AIM OF THE EXERCISE:
Output the records. Match them exactly.

DATA FOR REVIEW:
theorem cycleNoByte_sameDefined {m n : Memory} {tick : Bool} {s t : State} (h : SameDefined m n s)
    (ht : cycleNoByte tick s = .next t) :
    cycleNoByte tick (s.withArrays m n) = .next (t.withArrays m n) ∧ SameDefined m n t := by
  obtain ⟨hl, rfl⟩ := cycleNoByte_inv tick s t ht
  have hb : SameDefined m n (beginCycle s) := ⟨h.buf, h.frame⟩
  have hv := abandonIfElapsed_sameDefined hb
  refine ⟨(cycleNoByte_legal tick (s.withArrays m n) hl).trans ?_, hv.buf, hv.frame⟩
  exact congrArg (fun v => Host.Outcome.next (endCycle tick v)) (abandonIfElapsed_withArrays m n (beginCycle s))

theorem cycByte_sameDefined {m n : Memory} {tick : Bool} {b : Byte} {s t : State} (h : SameDefined m n s)
    (hinv : s.srInv) (ht : exec (.cycByte tick b) s = .next t) :
    ∃ m' n', exec (.cycByte tick b) (s.withArrays m n) = .next (t.withArrays m' n') ∧ SameDefined m' n' t := by
  obtain ⟨hl, v, hv, rfl⟩ := cycleWithByte_inv tick b s t ht
  have hb : SameDefined m n (beginCycle s) := ⟨h.buf, h.frame⟩
  obtain ⟨m', n', hstep, hsame⟩ := byteStep_sameDefined (abandonIfElapsed_sameDefined hb)
    (byteStep_of_byteTransition (srInv_afterAbandon s hinv) hv)
  rw [← abandonIfElapsed_withArrays] at hstep
  exact ⟨m', n', cycleWithByte_next tick b (s.withArrays m n) _ hl (byteTransition_of_byteStep hstep),
    hsame.buf, hsame.frame⟩

theorem step_sameDefined {m n : Memory} {s t : State} (h : SameDefined m n s) (hinv : s.Inv)
    (ht : step s = .next t) :
    ∃ m' n', step (s.withArrays m n) = .next (t.withArrays m' n') ∧ SameDefined m' n' t := by
  obtain ⟨i, u, hf, hx⟩ := step_next s t ht
  rw [step_of_fetch _ _ _ (fetch_withArrays m n hf)]
  rcases fetch_cases hf with ⟨rfl, rest, p, hl, rfl⟩ | ⟨hi, rest, rfl⟩
  · cases hx
    exact ⟨m, n, rfl, sameDefined_of_seek rfl nofun⟩
  · have hu : SameDefined m n { s with moves := rest } := ⟨h.buf, h.frame⟩
    rcases hi with rfl | rfl | ⟨tick, b, rfl⟩ | hfop
    · exact ⟨m, n, cycleNoByte_sameDefined hu hx⟩
    · exact ⟨m, n, cycleNoByte_sameDefined hu hx⟩
    · exact cycByte_sameDefined hu hinv.1 hx
    · obtain ⟨r, rfl, hr⟩ := exec_fop_next hfop hx
      exact ⟨m, n, hr _ rfl, hu.buf, hu.frame⟩

/-- Settles O60: a state that agrees with `s` is `s` with other arrays, and the arrays of the two stay the same on the
defined bytes. -/
theorem dontCareBytesAreNeverRead : Obligations.DontCareBytesAreNeverRead := by
  intro s s' hinv _ hagree
  obtain ⟨m, n, rfl, hsame⟩ := (agreeOnDefined_iff s s').1 hagree
  refine ⟨outputs_withArrays hsame, fun t ht => ?_⟩
  obtain ⟨m', n', ht', hsame'⟩ := step_sameDefined hsame hinv ht
  exact ⟨_, ht', (agreeOnDefined_iff t _).2 ⟨m', n', rfl, hsame'⟩⟩

end Sys2Proof.Machine
end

EXPECTED ANSWER:
theorem cycleNoByte_sameDefined {m n : Memory} {tick : Bool} {s t : State} (h : SameDefined m n s)
    (ht : cycleNoByte tick s = .next t) :
    cycleNoByte tick (s.withArrays m n) = .next (t.withArrays m n) ∧ SameDefined m n t := by
  obtain ⟨hl, rfl⟩ := cycleNoByte_inv tick s t ht
  have hb : SameDefined m n (beginCycle s) := ⟨h.buf, h.frame⟩
  have hv := abandonIfElapsed_sameDefined hb
  refine ⟨(cycleNoByte_legal tick (s.withArrays m n) hl).trans ?_, hv.buf, hv.frame⟩
  exact congrArg (fun v => Host.Outcome.next (endCycle tick v)) (abandonIfElapsed_withArrays m n (beginCycle s))

theorem cycByte_sameDefined {m n : Memory} {tick : Bool} {b : Byte} {s t : State} (h : SameDefined m n s)
    (hinv : s.srInv) (ht : exec (.cycByte tick b) s = .next t) :
    ∃ m' n', exec (.cycByte tick b) (s.withArrays m n) = .next (t.withArrays m' n') ∧ SameDefined m' n' t := by
  obtain ⟨hl, v, hv, rfl⟩ := cycleWithByte_inv tick b s t ht
  have hb : SameDefined m n (beginCycle s) := ⟨h.buf, h.frame⟩
  obtain ⟨m', n', hstep, hsame⟩ := byteStep_sameDefined (abandonIfElapsed_sameDefined hb)
    (byteStep_of_byteTransition (srInv_afterAbandon s hinv) hv)
  rw [← abandonIfElapsed_withArrays] at hstep
  exact ⟨m', n', cycleWithByte_next tick b (s.withArrays m n) _ hl (byteTransition_of_byteStep hstep),
    hsame.buf, hsame.frame⟩

theorem step_sameDefined {m n : Memory} {s t : State} (h : SameDefined m n s) (hinv : s.Inv)
    (ht : step s = .next t) :
    ∃ m' n', step (s.withArrays m n) = .next (t.withArrays m' n') ∧ SameDefined m' n' t := by
  obtain ⟨i, u, hf, hx⟩ := step_next s t ht
  rw [step_of_fetch _ _ _ (fetch_withArrays m n hf)]
  rcases fetch_cases hf with ⟨rfl, rest, p, hl, rfl⟩ | ⟨hi, rest, rfl⟩
  · cases hx
    exact ⟨m, n, rfl, sameDefined_of_seek rfl nofun⟩
  · have hu : SameDefined m n { s with moves := rest } := ⟨h.buf, h.frame⟩
    rcases hi with rfl | rfl | ⟨tick, b, rfl⟩ | hfop
    · exact ⟨m, n, cycleNoByte_sameDefined hu hx⟩
    · exact ⟨m, n, cycleNoByte_sameDefined hu hx⟩
    · exact cycByte_sameDefined hu hinv.1 hx
    · obtain ⟨r, rfl, hr⟩ := exec_fop_next hfop hx
      exact ⟨m, n, hr _ rfl, hu.buf, hu.frame⟩

/-- Settles O60: a state that agrees with `s` is `s` with other arrays, and the arrays of the two stay the same on the
defined bytes. -/
theorem dontCareBytesAreNeverRead : Obligations.DontCareBytesAreNeverRead := by
  intro s s' hinv _ hagree
  obtain ⟨m, n, rfl, hsame⟩ := (agreeOnDefined_iff s s').1 hagree
  refine ⟨outputs_withArrays hsame, fun t ht => ?_⟩
  obtain ⟨m', n', ht', hsame'⟩ := step_sameDefined hsame hinv ht
  exact ⟨_, ht', (agreeOnDefined_iff t _).2 ⟨m', n', rfl, hsame'⟩⟩

end Sys2Proof.Machine
end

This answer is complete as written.